Would you please copy each line of the data in which the string "pending" occurs?
· · · · · · ·
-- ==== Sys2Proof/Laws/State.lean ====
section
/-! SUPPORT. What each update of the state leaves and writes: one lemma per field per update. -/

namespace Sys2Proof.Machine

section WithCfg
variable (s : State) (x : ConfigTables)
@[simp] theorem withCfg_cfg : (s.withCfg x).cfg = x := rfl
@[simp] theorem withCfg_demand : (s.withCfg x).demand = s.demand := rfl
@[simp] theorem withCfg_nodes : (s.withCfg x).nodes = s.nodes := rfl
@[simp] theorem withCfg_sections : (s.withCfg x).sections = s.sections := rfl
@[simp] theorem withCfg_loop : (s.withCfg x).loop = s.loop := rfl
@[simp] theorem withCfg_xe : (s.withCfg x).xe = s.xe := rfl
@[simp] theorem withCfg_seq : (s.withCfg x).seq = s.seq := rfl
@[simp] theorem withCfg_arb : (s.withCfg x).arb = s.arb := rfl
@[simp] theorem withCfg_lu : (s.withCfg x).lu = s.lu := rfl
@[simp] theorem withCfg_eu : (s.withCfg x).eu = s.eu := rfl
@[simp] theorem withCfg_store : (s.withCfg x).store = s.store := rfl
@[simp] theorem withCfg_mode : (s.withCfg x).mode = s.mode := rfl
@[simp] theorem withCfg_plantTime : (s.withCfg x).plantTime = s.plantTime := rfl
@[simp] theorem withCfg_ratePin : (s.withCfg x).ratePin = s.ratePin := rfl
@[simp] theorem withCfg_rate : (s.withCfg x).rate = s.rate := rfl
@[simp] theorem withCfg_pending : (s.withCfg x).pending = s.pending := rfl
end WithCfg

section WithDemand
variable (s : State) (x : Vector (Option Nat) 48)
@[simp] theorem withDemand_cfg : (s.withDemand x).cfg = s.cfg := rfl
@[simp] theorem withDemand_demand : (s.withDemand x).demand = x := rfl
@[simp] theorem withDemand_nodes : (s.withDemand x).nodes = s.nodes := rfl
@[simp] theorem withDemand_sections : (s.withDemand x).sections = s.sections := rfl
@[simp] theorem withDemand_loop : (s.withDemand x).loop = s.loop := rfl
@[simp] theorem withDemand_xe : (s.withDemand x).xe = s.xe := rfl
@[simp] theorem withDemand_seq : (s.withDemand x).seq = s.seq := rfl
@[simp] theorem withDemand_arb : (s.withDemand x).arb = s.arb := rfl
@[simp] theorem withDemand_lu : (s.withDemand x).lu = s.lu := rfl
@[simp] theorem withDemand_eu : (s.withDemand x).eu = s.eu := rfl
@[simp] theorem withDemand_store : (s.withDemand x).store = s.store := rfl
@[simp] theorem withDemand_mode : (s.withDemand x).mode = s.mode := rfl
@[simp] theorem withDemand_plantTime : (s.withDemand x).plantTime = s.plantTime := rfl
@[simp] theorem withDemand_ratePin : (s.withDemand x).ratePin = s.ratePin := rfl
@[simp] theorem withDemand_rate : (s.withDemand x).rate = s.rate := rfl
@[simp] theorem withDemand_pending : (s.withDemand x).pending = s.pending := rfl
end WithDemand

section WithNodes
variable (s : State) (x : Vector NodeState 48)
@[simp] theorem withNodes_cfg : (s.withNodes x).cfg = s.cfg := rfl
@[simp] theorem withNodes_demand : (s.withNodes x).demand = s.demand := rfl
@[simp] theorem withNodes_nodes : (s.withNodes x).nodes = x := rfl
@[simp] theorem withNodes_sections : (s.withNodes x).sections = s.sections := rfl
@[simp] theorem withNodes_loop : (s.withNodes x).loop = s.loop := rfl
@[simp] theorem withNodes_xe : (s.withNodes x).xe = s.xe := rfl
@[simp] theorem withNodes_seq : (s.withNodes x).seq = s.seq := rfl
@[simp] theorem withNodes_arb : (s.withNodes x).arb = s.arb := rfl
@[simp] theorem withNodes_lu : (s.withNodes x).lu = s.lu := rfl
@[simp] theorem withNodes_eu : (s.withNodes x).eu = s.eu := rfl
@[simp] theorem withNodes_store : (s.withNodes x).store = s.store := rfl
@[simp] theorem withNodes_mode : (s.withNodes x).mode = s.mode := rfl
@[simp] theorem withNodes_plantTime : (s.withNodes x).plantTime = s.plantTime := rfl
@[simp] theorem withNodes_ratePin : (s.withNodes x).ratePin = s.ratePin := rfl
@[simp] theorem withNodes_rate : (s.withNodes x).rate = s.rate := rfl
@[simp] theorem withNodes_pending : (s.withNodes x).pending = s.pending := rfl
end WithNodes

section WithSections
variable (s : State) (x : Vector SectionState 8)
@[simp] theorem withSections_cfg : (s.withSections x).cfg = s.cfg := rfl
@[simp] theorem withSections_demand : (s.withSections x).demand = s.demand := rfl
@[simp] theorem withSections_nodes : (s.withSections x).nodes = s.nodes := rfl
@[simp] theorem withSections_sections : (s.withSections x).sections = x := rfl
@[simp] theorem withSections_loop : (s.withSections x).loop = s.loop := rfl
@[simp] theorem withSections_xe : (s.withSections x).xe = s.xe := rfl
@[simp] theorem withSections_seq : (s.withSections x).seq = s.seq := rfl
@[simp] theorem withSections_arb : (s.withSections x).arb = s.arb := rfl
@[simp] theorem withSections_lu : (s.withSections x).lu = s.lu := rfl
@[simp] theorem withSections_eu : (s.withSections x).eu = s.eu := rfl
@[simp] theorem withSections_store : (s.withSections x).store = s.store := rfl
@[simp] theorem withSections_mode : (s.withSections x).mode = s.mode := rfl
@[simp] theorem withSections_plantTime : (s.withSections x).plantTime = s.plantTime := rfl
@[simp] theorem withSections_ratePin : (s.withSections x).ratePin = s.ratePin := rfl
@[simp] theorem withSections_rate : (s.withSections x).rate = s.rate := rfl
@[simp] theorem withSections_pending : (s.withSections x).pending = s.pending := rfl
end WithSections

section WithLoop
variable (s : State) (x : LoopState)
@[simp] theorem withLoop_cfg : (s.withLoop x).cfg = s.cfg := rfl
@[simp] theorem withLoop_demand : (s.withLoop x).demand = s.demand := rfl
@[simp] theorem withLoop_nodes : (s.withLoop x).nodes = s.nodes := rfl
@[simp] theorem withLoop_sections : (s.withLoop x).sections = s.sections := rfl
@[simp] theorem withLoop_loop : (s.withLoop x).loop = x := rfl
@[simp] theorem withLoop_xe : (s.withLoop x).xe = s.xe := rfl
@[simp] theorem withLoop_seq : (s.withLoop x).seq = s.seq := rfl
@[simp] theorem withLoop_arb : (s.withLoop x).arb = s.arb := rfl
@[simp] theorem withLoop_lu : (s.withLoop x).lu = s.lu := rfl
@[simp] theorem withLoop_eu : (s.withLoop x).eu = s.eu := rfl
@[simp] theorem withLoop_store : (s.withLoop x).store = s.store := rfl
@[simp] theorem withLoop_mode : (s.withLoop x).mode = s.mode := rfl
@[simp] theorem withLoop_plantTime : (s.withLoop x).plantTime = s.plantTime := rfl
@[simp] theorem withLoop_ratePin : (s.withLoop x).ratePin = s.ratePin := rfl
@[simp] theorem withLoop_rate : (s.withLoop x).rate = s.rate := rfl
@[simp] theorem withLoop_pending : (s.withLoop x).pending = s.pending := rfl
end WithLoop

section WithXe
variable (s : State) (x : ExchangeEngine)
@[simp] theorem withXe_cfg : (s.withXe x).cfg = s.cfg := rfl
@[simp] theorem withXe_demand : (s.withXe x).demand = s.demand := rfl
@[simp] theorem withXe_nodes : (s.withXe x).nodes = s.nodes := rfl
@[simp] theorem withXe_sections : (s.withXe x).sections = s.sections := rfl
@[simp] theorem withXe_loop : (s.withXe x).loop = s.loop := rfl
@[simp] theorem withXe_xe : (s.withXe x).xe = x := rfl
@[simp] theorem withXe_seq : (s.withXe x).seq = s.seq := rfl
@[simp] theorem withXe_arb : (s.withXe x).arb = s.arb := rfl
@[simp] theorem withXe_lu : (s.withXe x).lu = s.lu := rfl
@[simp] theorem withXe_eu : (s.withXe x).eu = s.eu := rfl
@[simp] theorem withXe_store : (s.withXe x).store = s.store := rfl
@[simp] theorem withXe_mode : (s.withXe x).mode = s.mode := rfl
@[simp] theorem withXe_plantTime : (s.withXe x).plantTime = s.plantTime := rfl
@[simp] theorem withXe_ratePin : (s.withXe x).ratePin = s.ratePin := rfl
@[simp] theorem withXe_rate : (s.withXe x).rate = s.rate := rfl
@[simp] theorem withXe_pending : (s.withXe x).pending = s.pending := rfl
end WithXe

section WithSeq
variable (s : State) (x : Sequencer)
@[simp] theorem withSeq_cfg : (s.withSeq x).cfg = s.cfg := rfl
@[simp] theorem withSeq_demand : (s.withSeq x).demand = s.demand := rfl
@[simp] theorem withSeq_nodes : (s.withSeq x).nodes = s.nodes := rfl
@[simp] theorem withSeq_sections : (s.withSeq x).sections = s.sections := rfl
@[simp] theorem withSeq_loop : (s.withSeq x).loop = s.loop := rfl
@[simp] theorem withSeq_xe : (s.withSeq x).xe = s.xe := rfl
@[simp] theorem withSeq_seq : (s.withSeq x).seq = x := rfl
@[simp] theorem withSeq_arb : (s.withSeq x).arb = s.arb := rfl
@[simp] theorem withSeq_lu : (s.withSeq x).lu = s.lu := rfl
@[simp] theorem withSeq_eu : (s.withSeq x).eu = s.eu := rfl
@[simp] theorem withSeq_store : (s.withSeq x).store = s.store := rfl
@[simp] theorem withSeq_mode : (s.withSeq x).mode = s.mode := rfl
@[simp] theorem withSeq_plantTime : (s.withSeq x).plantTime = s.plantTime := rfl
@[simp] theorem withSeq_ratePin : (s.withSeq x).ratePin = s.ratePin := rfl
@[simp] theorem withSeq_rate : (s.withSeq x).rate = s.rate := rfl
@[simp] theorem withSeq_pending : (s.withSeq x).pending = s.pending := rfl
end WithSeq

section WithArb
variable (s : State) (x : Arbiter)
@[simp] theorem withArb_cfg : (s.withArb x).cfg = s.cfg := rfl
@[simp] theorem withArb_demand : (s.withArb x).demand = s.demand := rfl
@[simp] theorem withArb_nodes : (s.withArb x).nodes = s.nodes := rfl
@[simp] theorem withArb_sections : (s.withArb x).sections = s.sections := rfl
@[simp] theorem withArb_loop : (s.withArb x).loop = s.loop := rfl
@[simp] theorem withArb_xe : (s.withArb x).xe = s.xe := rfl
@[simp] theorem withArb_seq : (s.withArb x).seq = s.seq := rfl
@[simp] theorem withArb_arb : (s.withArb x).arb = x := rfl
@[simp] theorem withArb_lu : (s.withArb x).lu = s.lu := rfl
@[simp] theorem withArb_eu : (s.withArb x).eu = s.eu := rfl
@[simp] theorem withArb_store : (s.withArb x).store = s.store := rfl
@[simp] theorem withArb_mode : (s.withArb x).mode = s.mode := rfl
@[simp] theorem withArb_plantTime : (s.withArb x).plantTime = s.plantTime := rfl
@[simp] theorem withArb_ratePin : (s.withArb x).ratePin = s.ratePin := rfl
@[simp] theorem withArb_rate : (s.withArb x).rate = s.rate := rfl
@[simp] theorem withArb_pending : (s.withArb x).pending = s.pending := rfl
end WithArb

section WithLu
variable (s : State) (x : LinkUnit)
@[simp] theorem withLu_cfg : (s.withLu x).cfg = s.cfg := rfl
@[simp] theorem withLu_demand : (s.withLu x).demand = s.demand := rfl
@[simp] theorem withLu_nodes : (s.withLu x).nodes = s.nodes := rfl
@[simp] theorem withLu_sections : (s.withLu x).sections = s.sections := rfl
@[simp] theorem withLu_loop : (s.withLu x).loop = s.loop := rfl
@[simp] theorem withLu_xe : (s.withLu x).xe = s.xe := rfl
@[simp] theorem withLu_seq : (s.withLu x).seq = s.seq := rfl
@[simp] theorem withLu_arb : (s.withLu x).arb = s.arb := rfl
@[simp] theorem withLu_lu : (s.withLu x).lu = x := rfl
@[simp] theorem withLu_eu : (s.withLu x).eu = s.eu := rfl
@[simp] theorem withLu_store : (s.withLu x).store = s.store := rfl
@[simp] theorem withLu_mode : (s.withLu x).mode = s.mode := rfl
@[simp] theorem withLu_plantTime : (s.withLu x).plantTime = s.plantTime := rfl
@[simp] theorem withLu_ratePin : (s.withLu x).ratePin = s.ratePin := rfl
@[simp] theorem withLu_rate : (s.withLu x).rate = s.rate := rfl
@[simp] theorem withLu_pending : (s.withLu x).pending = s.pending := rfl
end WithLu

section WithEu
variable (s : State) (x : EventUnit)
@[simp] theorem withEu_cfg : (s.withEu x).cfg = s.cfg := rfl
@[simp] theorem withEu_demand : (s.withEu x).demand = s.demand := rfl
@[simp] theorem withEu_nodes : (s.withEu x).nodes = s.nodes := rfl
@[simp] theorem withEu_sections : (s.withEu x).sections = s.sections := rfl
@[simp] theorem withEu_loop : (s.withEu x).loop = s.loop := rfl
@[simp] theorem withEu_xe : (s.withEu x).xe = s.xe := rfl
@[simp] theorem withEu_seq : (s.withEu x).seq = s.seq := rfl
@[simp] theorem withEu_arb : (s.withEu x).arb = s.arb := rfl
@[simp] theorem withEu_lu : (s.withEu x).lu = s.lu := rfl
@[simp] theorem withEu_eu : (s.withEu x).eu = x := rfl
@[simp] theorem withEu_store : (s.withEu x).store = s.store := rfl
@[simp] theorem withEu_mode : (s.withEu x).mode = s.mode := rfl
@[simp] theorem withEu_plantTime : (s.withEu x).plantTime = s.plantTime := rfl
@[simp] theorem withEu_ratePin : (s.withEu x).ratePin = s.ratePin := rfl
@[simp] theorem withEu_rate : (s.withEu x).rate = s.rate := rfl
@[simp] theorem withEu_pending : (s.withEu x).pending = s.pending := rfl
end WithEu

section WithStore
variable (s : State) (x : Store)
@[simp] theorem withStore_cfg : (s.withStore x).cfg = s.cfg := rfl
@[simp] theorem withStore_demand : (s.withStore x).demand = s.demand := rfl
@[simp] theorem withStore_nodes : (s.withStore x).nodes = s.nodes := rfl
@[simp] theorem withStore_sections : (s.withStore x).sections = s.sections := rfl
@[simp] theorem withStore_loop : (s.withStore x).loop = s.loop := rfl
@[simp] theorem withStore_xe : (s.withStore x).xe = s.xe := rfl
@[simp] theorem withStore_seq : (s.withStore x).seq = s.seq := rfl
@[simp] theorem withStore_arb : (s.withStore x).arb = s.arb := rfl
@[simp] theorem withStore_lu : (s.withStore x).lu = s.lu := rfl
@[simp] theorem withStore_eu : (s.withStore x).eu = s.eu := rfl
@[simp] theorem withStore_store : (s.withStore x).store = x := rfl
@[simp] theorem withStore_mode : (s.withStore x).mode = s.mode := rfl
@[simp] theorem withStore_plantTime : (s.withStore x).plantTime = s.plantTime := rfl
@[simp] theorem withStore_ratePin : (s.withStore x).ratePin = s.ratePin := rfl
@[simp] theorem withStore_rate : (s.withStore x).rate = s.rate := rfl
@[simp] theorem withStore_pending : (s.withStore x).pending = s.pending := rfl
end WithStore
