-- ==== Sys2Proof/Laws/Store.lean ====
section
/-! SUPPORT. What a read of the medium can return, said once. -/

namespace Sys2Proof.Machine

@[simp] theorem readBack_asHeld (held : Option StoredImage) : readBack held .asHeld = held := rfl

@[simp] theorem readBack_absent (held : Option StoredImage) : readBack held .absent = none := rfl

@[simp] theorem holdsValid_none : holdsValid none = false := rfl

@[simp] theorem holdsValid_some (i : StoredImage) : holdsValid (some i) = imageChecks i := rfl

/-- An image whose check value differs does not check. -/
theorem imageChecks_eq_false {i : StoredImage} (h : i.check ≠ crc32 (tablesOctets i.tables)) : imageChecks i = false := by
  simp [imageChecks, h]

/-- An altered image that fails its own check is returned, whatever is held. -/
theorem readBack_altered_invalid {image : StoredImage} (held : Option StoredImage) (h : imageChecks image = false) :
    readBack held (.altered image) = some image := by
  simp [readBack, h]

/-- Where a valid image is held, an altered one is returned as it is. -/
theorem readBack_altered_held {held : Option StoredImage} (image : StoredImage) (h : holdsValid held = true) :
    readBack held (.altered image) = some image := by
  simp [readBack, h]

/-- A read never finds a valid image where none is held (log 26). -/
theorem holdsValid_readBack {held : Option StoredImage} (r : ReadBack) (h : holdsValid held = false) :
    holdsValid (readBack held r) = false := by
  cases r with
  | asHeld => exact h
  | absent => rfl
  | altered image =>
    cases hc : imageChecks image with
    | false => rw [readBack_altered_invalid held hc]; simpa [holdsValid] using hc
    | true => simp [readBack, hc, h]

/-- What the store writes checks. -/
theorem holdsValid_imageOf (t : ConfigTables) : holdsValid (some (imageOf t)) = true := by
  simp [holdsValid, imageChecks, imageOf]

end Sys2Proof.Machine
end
· · · · · · ·
Result of this task:
@[simp] theorem withCfg_pending : (s.withCfg x).pending = s.pending := rfl
@[simp] theorem withDemand_pending : (s.withDemand x).pending = s.pending := rfl
@[simp] theorem withNodes_pending : (s.withNodes x).pending = s.pending := rfl
@[simp] theorem withSections_pending : (s.withSections x).pending = s.pending := rfl
@[simp] theorem withLoop_pending : (s.withLoop x).pending = s.pending := rfl
@[simp] theorem withXe_pending : (s.withXe x).pending = s.pending := rfl
@[simp] theorem withSeq_pending : (s.withSeq x).pending = s.pending := rfl
@[simp] theorem withArb_pending : (s.withArb x).pending = s.pending := rfl
@[simp] theorem withLu_pending : (s.withLu x).pending = s.pending := rfl
@[simp] theorem withEu_pending : (s.withEu x).pending = s.pending := rfl
@[simp] theorem withStore_pending : (s.withStore x).pending = s.pending := rfl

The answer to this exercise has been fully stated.